If \(T=Z/\sqrt{X/\nu}\) is a \(T(\nu)\)-distributed variable, then \(T^2=Z^2/(X/\nu)\) is a ratio of two rescaled chi-squared variables - numerator with 1 degree of freedom and denominator with \(\nu\) degrees of freedom. So \(T^2\sim F(1,\nu)\).
\[ \text{If } F \sim F(d_1,d_2) \text{ then:}\qquad \EE[F] = \frac{d_2}{d_2-2} \text{ if } d_2>2\qquad \VV[F] = \frac{2d_2^2(d_1+d_2-2)}{d_1(d_2-2)^2(d_2-4)}\text{ if } d_2>4 \]
Theorem
Let \(X_1,\dots,X_{n_X}\sim\mathcal{N}(\mu_X,\sigma_X^2)\) iid and independently \(Y_1,\dots,Y_{n_Y}\sim\mathcal{N}(\mu_Y, \sigma_Y^2)\) iid.
Then \[ F = \frac{S_X^2/\sigma_X^2}{S_Y^2/\sigma_Y^2} \sim F(n_X-1, n_Y-1) \]
We know \(\frac{(n_X-1)S_X^2}{\sigma_X^2}\sim\chi^2(n_X-1)\) and \(\frac{(n_Y-1)S_Y^2}{\sigma_Y^2}\sim\chi^2(n_Y-1)\). Divide each variable by its respective degrees of freedom, and we get a ratio of independent rescaled chi-squared variables, hence an F-distributed variable:
\[ \frac {\frac{\color{Teal}{(n_X-1)}S_X^2}{\sigma_X^2}{\Large/}\color{Teal}{(n_X-1)}} {\frac{\color{DarkMagenta}{(n_Y-1)}S_Y^2}{\sigma_Y^2}{\Large/}\color{DarkMagenta}{(n_Y-1)}} = \frac{S_X^2/\sigma_X^2}{S_Y^2/\sigma_Y^2} \]
Important
That this ratio follows an F-distribution relies crucially on the samples being independent and normal. This distribution, and everything we derive from it are highly sensitive to departures from normality.

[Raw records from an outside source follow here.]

-- ==== Sys2Proof/Tests/Slice0.lean ====
section
/-! SUPPORT. Tests: words of the spec's encodings and their instructions, terms that the checks of WellFormed refuse, the spec's
worked examples, and for every statement of Certificates/Slice0 states and operands that meet its hypotheses. -/

open Sys2Proof Sys2Proof.Machine

namespace Sys2Proof.Tests

/-- No guard, chain or last-read. -/
def plain : Mods := ⟨false, false, false, none, none⟩
@[inherit_doc plain] def lastA : Mods := { plain with la := true }
@[inherit_doc plain] def lastB : Mods := { plain with lb := true }

/-! ### Encodings -/

/-- R85 and the encodings of its chapters: the words of the control instructions, field by field. -/
theorem test_decode_control : ∀ e ∈ ([
    ([0x00900300#32, 0xFFFFFE40#32], .bra plain (some 3) true .likely 0xFFFFFE#24),
    ([0x01300702#32], .brx lastA .uniform 7), ([0x01824000#32, 0x00000500#32], .call plain 9 5),
    ([0x02000900#32], .ret plain 9), ([0x0282C000#32], .join plain 11), ([0x03010000#32], .leave plain 4),
    ([0x03800500#32], .waitm plain 5), ([0x04128C0C#32], .matchKeys plain true 10 12 3),
    ([0x04818204#32], .vote plain (.any 6) 2 1), ([0x04918204#32], .vote plain (.all 6) 2 1),
    ([0x04A20204#32], .vote plain (.ballot 8) 2 1), ([0x05800000#32], .yield plain),
    ([0x06000000#32, 0xDEADBEEF#32], .trap plain 0xDEADBEEF), ([0x07000000#32, 0x000003E8#32], .nap plain 1000),
    ([0x06800000#32], .tret plain .retry), ([0x06900000#32], .tret plain .skip),
    ([0x06A00000#32], .tret plain .migrate)] : List (List Word × Instr)),
    decode e.1 = some (e.2, e.1.length) ∧ e.2.wellFormed = true := by decide +kernel

/-- R85 and the encodings of its chapters: the words of the moves instructions, field by field. -/
theorem test_decode_moves : ∀ e ∈ ([
    ([0x0800420D#32], .shfl lastB 1 2 3), ([0x08804200#32], .mov plain 1 2),
    ([0x09014000#32, 0x3F800000#32], .movi plain 5 0x3F800000), ([0x4980420C#32, 0x80001E00#32], .sel plain 1 2 3 7),
    ([0x17004200#32], .pmov plain (.pp 1 2)), ([0x17106800#32], .pmov plain (.nz 1 40)),
    ([0x172A0200#32], .pmov plain (.toV 40 2)), ([0x1735C000#32], .pmov plain (.clr 23)),
    ([0x1745C000#32], .pmov plain (.set 23))] : List (List Word × Instr)),
    decode e.1 = some (e.2, e.1.length) ∧ e.2.wellFormed = true := by decide +kernel

/-- R85 and the encodings of its chapters: the words of the integer instructions, field by field. -/
theorem test_decode_integer : ∀ e ∈ ([
    ([0x0B308418#32], .imul plain .i64 2 4 6), ([0x0B90420C#32], .imulh plain true 1 2 3),
    ([0x0C00420C#32], .imad plain 1 2 3), ([0x0C908414#32], .imadw plain true 2 4 5),
    ([0x0D50420C#32], .imin plain .n8x4 1 2 3), ([0x0DB0420C#32], .imax plain .n16x2 1 2 3),
    ([0x0E00420C#32], .and plain 1 2 3), ([0x0E80420C#32], .or plain 1 2 3), ([0x0F00420C#32], .xor plain 1 2 3),
    ([0x0F80420C#32], .andn plain 1 2 3), ([0x1010840C#32], .shl plain true 2 4 3),
    ([0x1080840C#32], .shr plain false 2 4 3), ([0x1110840C#32], .sar plain true 2 4 3),
    ([0x1180420C#32], .rotl plain 1 2 3), ([0x12004200#32], .popc plain 1 2), ([0x12804200#32], .clz plain 1 2),
    ([0x13004200#32], .brev plain 1 2), ([0x13804200#32, 0x00010818#32], .bfe plain true 1 2 24 8),
    ([0x1400420C#32, 0x00002000#32], .bfi plain 1 2 3 0 32), ([0x14A1420C#32], .icmp plain .lt 5 2 3),
    ([0x1551420C#32], .ncmp plain .ge 5 2 3), ([0x15804200#32, 0xFFFFFFFF#32], .iaddi plain 1 2 0xFFFFFFFF),
    ([0x1600420C#32, 0xFFFFFC02#32], .lea plain 1 2 3 2 0xFFFFFC#24), ([0x16C0420C#32], .plop plain .orn 1 2 3)] : List (List Word × Instr)),
    decode e.1 = some (e.2, e.1.length) ∧ e.2.wellFormed = true := by decide +kernel

/-- R85 and the encodings of its chapters: the words of the floating instructions, field by field. -/
theorem test_decode_floating : ∀ e ∈ ([
    ([0x1810420C#32], .fadd plain .bf16x2 1 2 3), ([0x18A0420C#32], .fsub plain .f16x2 1 2 3),
    ([0x1900420C#32], .fmul plain .f32 1 2 3), ([0x1980420C#32], .ffma plain .f32 1 2 3),
    ([0x1A00420C#32], .fmin plain .f32 1 2 3), ([0x1A80420C#32], .fmax plain .f32 1 2 3),
    ([0x1B60420C#32], .fcmp plain .unord 1 2 3), ([0x1B804200#32], .frcp plain 1 2),
    ([0x1C004200#32], .frsq plain 1 2), ([0x1C804200#32], .fsqrt plain 1 2), ([0x1D004200#32], .fexp2 plain 1 2),
    ([0x1D804200#32], .flog2 plain 1 2), ([0x1E004200#32], .fsin plain 1 2), ([0x1E804200#32], .fcos plain 1 2),
    ([0x1F004200#32], .ftanh plain 1 2), ([0x1FC04200#32], .frnd plain .rna 1 2),
    ([0x20008400#32, 0x8A480000#32], .cvt plain .i64 .i32 .rz false 0 2 4), ([0x20904200#32], .f2i plain true 1 2),
    ([0x21004200#32], .i2f plain false 1 2), ([0x21804200#32], .fclass plain 1 2),
    ([0x2210420C#32], .fdp4 plain true false 1 2 3), ([0x2220420C#32], .fdp4 plain false true 1 2 3),
    ([0x2280420C#32], .fdp8 plain 1 2 3), ([0x2310420C#32], .idp4 plain true false 1 2 3),
    ([0x23A0420C#32], .idp8 plain false true 1 2 3), ([0x2400420C#32], .fscl plain 1 2 3),
    ([0x24814108#32, 0x0008C420#32], .bswz plain 5 1 2 0x8C420)] : List (List Word × Instr)),
    decode e.1 = some (e.2, e.1.length) ∧ e.2.wellFormed = true := by decide +kernel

From this we get a pivot quantity as well as a test statistic. If we (under the null hypothesis) assume \(\sigma_X^2=\sigma_Y^2\), then they cancel each other out in the ratio.
The F test for equality of variances
| Alternative Hypothesis | Rejection Region for Level \(\alpha\) | p-value | |
|---|---|---|---|
| Upper Tail | \(f\geq F_{\alpha,n_X-1,n_Y-1}\) | \(1-CDF_{F(n_X-1,n_Y-1)}(f)\) | |
| Two-tailed | \(f\geq F_{\alpha/2,n_X-1,n_Y-1}\) or \(f\leq F_{1-\alpha/2,n_X-1,n_Y-1}\) | \(2\min\{CDF_{F(n_X-1,n_Y-1)}(f), 1-CDF_{F(n_X-1,n_Y-1)}(f)\}\) | |
| Lower Tail | \(f\leq F_{1-\alpha,n_X-1,n_Y-1}\) | \(CDF_{F(n_X-1,n_Y-1)}(f)\) |
qf(1-alpha, d1, d2)
scipy.stats.f(d1,d2).isf(alpha)
pf(f, d1, d2) (lower), pf(f, d1, d2, lower.tail=FALSE) (upper)
scipy.stats.f(d1,d2).cdf(f) (lower), scipy.stats.f(d1,d2).sf(f) (upper)
Here, we write \(F_{\alpha,d_1,d_2} = CDF_{F(d_1,d_2)}^{-1}(1-\alpha)\).